* YOUR OBJECTIVE *
Print nothing but the lines below starting at the line that holds "v.hits := rfl" and ending at the line that holds "f).hv = h.hv := rfl", including both, each exactly as written.
***
@[simp] theorem chip_drawKey_regs (c : Chip) : (c.drawKey.2).regs = c.regs := rfl
@[simp] theorem chip_drawKey_now (c : Chip) : (c.drawKey.2).now = c.now := rfl
@[simp] theorem chip_drawKey_subns (c : Chip) : (c.drawKey.2).subns = c.subns := rfl
@[simp] theorem chip_drawKey_freeCount (c : Chip) : (c.drawKey.2).freeCount = c.freeCount + 1 := rfl
@[simp] theorem chip_drawKey_outbox (c : Chip) : (c.drawKey.2).outbox = c.outbox := rfl
@[simp] theorem chip_drawKey_rst (c : Chip) : (c.drawKey.2).rst = c.rst := rfl
@[simp] theorem chip_drawKey_trk (c : Chip) : (c.drawKey.2).trk = c.trk := rfl
@[simp] theorem chip_drawKey_pcs (c : Chip) : (c.drawKey.2).pcs = c.pcs := rfl
@[simp] theorem chip_drawKey_lnk (c : Chip) : (c.drawKey.2).lnk = c.lnk := rfl
@[simp] theorem chip_drawKey_tp (c : Chip) : (c.drawKey.2).tp = c.tp := rfl
@[simp] theorem chip_drawKey_fab (c : Chip) : (c.drawKey.2).fab = c.fab := rfl
@[simp] theorem chip_drawKey_swc (c : Chip) : (c.drawKey.2).swc = c.swc := rfl
@[simp] theorem chip_drawKey_sch (c : Chip) : (c.drawKey.2).sch = c.sch := rfl
@[simp] theorem chip_drawKey_bud (c : Chip) : (c.drawKey.2).bud = c.bud := rfl
@[simp] theorem chip_drawKey_usb (c : Chip) : (c.drawKey.2).usb = c.usb := rfl
@[simp] theorem chip_drawKey_win (c : Chip) : (c.drawKey.2).win = c.win := rfl
@[simp] theorem chip_drawKey_vid (c : Chip) : (c.drawKey.2).vid = c.vid := rfl
@[simp] theorem chip_drawKey_eth (c : Chip) : (c.drawKey.2).eth = c.eth := rfl
@[simp] theorem chip_drawKey_fld (c : Chip) : (c.drawKey.2).fld = c.fld := rfl
@[simp] theorem chip_drawKey_pwr (c : Chip) : (c.drawKey.2).pwr = c.pwr := rfl
@[simp] theorem chip_drawKey_lkp (c : Chip) : (c.drawKey.2).lkp = c.lkp := rfl
@[simp] theorem chip_drawKey_pst (c : Chip) : (c.drawKey.2).pst = c.pst := rfl
@[simp] theorem chip_drawKey_voteEnd (c : Chip) : (c.drawKey.2).voteEnd = c.voteEnd := rfl
@[simp] theorem chip_drawKey_cnt (c : Chip) : (c.drawKey.2).cnt = c.cnt := rfl
@[simp] theorem chip_drawKey_hits (c : Chip) : (c.drawKey.2).hits = c.hits := rfl
@[simp] theorem chip_drawKey_jrn (c : Chip) : (c.drawKey.2).jrn = c.jrn := rfl
@[simp] theorem chip_drawKey_cfg (c : Chip) : (c.drawKey.2).cfg = c.cfg := rfl
@[simp] theorem chip_drawKey_key (c : Chip) : (c.drawKey.2).key = { c.key with seed := some (Config.entropy c.freeCount) } := rfl
@[simp] theorem chip_drawKey_alm (c : Chip) : (c.drawKey.2).alm = c.alm := rfl

/-! The HV die. -/

@[simp] theorem hv_put_regs (v : Hv) (f : Field) (x : Nat) : (v.put f x).regs = v.regs.put f x := rfl
@[simp] theorem hv_put_lockout (v : Hv) (f : Field) (x : Nat) : (v.put f x).lockout = v.lockout := rfl
@[simp] theorem hv_put_vrail (v : Hv) (f : Field) (x : Nat) : (v.put f x).vrail = v.vrail := rfl
@[simp] theorem hv_put_prefFrom (v : Hv) (f : Field) (x : Nat) : (v.put f x).prefFrom = v.prefFrom := rfl
@[simp] theorem hv_put_tpw (v : Hv) (f : Field) (x : Nat) : (v.put f x).tpw = v.tpw := rfl
@[simp] theorem hv_put_ldc (v : Hv) (f : Field) (x : Nat) : (v.put f x).ldc = v.ldc := rfl
@[simp] theorem hv_put_hits (v : Hv) (f : Field) (x : Nat) : (v.put f x).hits = v.hits := rfl

@[simp] theorem hv_flag_regs (v : Hv) (f : Field) : (v.flag f).regs = v.regs.put f 1 := rfl
@[simp] theorem hv_flag_lockout (v : Hv) (f : Field) : (v.flag f).lockout = v.lockout := rfl
@[simp] theorem hv_flag_vrail (v : Hv) (f : Field) : (v.flag f).vrail = v.vrail := rfl
@[simp] theorem hv_flag_prefFrom (v : Hv) (f : Field) : (v.flag f).prefFrom = v.prefFrom := rfl
@[simp] theorem hv_flag_tpw (v : Hv) (f : Field) : (v.flag f).tpw = v.tpw := rfl
@[simp] theorem hv_flag_ldc (v : Hv) (f : Field) : (v.flag f).ldc = v.ldc := rfl
@[simp] theorem hv_flag_hits (v : Hv) (f : Field) : (v.flag f).hits = v.hits ++ [32 * f.off + f.lo] := rfl

/-! The hub: a change of one die leaves the other alone. -/

@[simp] theorem hub_onChip_chip (h : Hub) (f : Chip → Chip) : (h.onChip f).chip = f h.chip := rfl
@[simp] theorem hub_onChip_hv (h : Hub) (f : Chip → Chip) : (h.onChip f).hv = h.hv := rfl
@[simp] theorem hub_onHv_chip (h : Hub) (f : Hv → Hv) : (h.onHv f).chip = h.chip := rfl
@[simp] theorem hub_onHv_hv (h : Hub) (f : Hv → Hv) : (h.onHv f).hv = f h.hv := rfl

/-! A conditional change, once its condition is known. -/

@[simp] theorem chip_when_true (c : Chip) (f : Chip → Chip) : c.when true f = f c := rfl
@[simp] theorem chip_when_false (c : Chip) (f : Chip → Chip) : c.when false f = c := rfl
@[simp] theorem hub_when_true (h : Hub) (f : Hub → Hub) : h.when true f = f h := rfl
@[simp] theorem hub_when_false (h : Hub) (f : Hub → Hub) : h.when false f = h := rfl
@[simp] theorem hv_when_true (v : Hv) (f : Hv → Hv) : v.when true f = f v := rfl
@[simp] theorem hv_when_false (v : Hv) (f : Hv → Hv) : v.when false f = v := rfl

/-! A field read through the register file is read through its die, whatever else the die holds. -/

@[simp] theorem chip_regs_get (c : Chip) (f : Field) : c.regs.get f = c.get f := rfl
@[simp] theorem hv_regs_get (v : Hv) (f : Field) : v.regs.get f = v.get f := rfl
@[simp] theorem chip_mk_get (regs) (now) (subns) (freeCount) (outbox) (rst) (trk) (pcs) (lnk) (tp) (fab) (swc) (sch) (bud) (usb) (win) (vid) (eth) (fld) (pwr) (lkp) (pst) (voteEnd) (cnt) (hits) (jrn) (cfg) (key) (alm) (f : Field) :
    Chip.get ⟨regs, now, subns, freeCount, outbox, rst, trk, pcs, lnk, tp, fab, swc, sch, bud, usb, win, vid, eth, fld, pwr, lkp, pst, voteEnd, cnt, hits, jrn, cfg, key, alm⟩ f = regs.get f := rfl
@[simp] theorem hv_mk_get (regs) (lockout) (vrail) (prefFrom) (tpw) (ldc) (hits) (f : Field) : Hv.get ⟨regs, lockout, vrail, prefFrom, tpw, ldc, hits⟩ f = regs.get f := rfl

/-! What a field of the core die reads after each update. -/

theorem chip_get_put (c : Chip) (f : Field) (v : Nat) (h : f.ok = true) : (c.put f v).get f = v % 2 ^ f.width := get_put_same _ _ _ h

theorem chip_get_put_apart (c : Chip) (f g : Field) (v : Nat) (h : f.ok = true) (ha : Field.apart g f = true) :
    (c.put f v).get g = c.get g := get_put_apart _ _ _ _ h ha

theorem chip_get_flag (c : Chip) (f : Field) (h : f.ok = true) : (c.flag f).get f = 1 % 2 ^ f.width := get_put_same _ _ _ h

theorem chip_get_flag_apart (c : Chip) (f g : Field) (h : f.ok = true) (ha : Field.apart g f = true) :
    (c.flag f).get g = c.get g := get_put_apart _ _ _ _ h ha

theorem hv_get_put (v : Hv) (f : Field) (x : Nat) (h : f.ok = true) : (v.put f x).get f = x % 2 ^ f.width := get_put_same _ _ _ h

theorem hv_get_put_apart (v : Hv) (f g : Field) (x : Nat) (h : f.ok = true) (ha : Field.apart g f = true) :
    (v.put f x).get g = v.get g := get_put_apart _ _ _ _ h ha

theorem hv_get_flag (v : Hv) (f : Field) (h : f.ok = true) : (v.flag f).get f = 1 % 2 ^ f.width := get_put_same _ _ _ h

theorem hv_get_flag_apart (v : Hv) (f g : Field) (h : f.ok = true) (ha : Field.apart g f = true) :
    (v.flag f).get g = v.get g := get_put_apart _ _ _ _ h ha

@[simp] theorem chip_get_emit (c : Chip) (o : Out) (g : Field) : (c.emit o).get g = c.get g := rfl
@[simp] theorem chip_get_modTrk (c : Chip) (p : Port) (g : Trk → Trk) (x : Field) : (c.modTrk p g).get x = c.get x := rfl
@[simp] theorem chip_get_modPcs (c : Chip) (p : Port) (g : Pcs → Pcs) (x : Field) : (c.modPcs p g).get x = c.get x := rfl
@[simp] theorem chip_get_modLnk (c : Chip) (p : Port) (g : Lnk → Lnk) (x : Field) : (c.modLnk p g).get x = c.get x := rfl
@[simp] theorem chip_get_modTp (c : Chip) (p : Port) (g : Tp → Tp) (x : Field) : (c.modTp p g).get x = c.get x := rfl
@[simp] theorem chip_get_keyCount (c : Chip) (n : Nat) (g : Field) : (c.keyCount n).get g = c.get g := rfl
@[simp] theorem chip_get_draw (c : Chip) (n : Nat) (g : Field) : ((c.draw n).2).get g = c.get g := rfl
@[simp] theorem chip_get_drawKey (c : Chip) (g : Field) : (c.drawKey.2).get g = c.get g := rfl

end Sys2Proof.Machine
end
***
* SOLUTION FOR THIS EXERCISE *
@[simp] theorem hv_put_hits (v : Hv) (f : Field) (x : Nat) : (v.put f x).hits = v.hits := rfl

@[simp] theorem hv_flag_regs (v : Hv) (f : Field) : (v.flag f).regs = v.regs.put f 1 := rfl
@[simp] theorem hv_flag_lockout (v : Hv) (f : Field) : (v.flag f).lockout = v.lockout := rfl
@[simp] theorem hv_flag_vrail (v : Hv) (f : Field) : (v.flag f).vrail = v.vrail := rfl
@[simp] theorem hv_flag_prefFrom (v : Hv) (f : Field) : (v.flag f).prefFrom = v.prefFrom := rfl
@[simp] theorem hv_flag_tpw (v : Hv) (f : Field) : (v.flag f).tpw = v.tpw := rfl
@[simp] theorem hv_flag_ldc (v : Hv) (f : Field) : (v.flag f).ldc = v.ldc := rfl
@[simp] theorem hv_flag_hits (v : Hv) (f : Field) : (v.flag f).hits = v.hits ++ [32 * f.off + f.lo] := rfl

/-! The hub: a change of one die leaves the other alone. -/

@[simp] theorem hub_onChip_chip (h : Hub) (f : Chip → Chip) : (h.onChip f).chip = f h.chip := rfl
@[simp] theorem hub_onChip_hv (h : Hub) (f : Chip → Chip) : (h.onChip f).hv = h.hv := rfl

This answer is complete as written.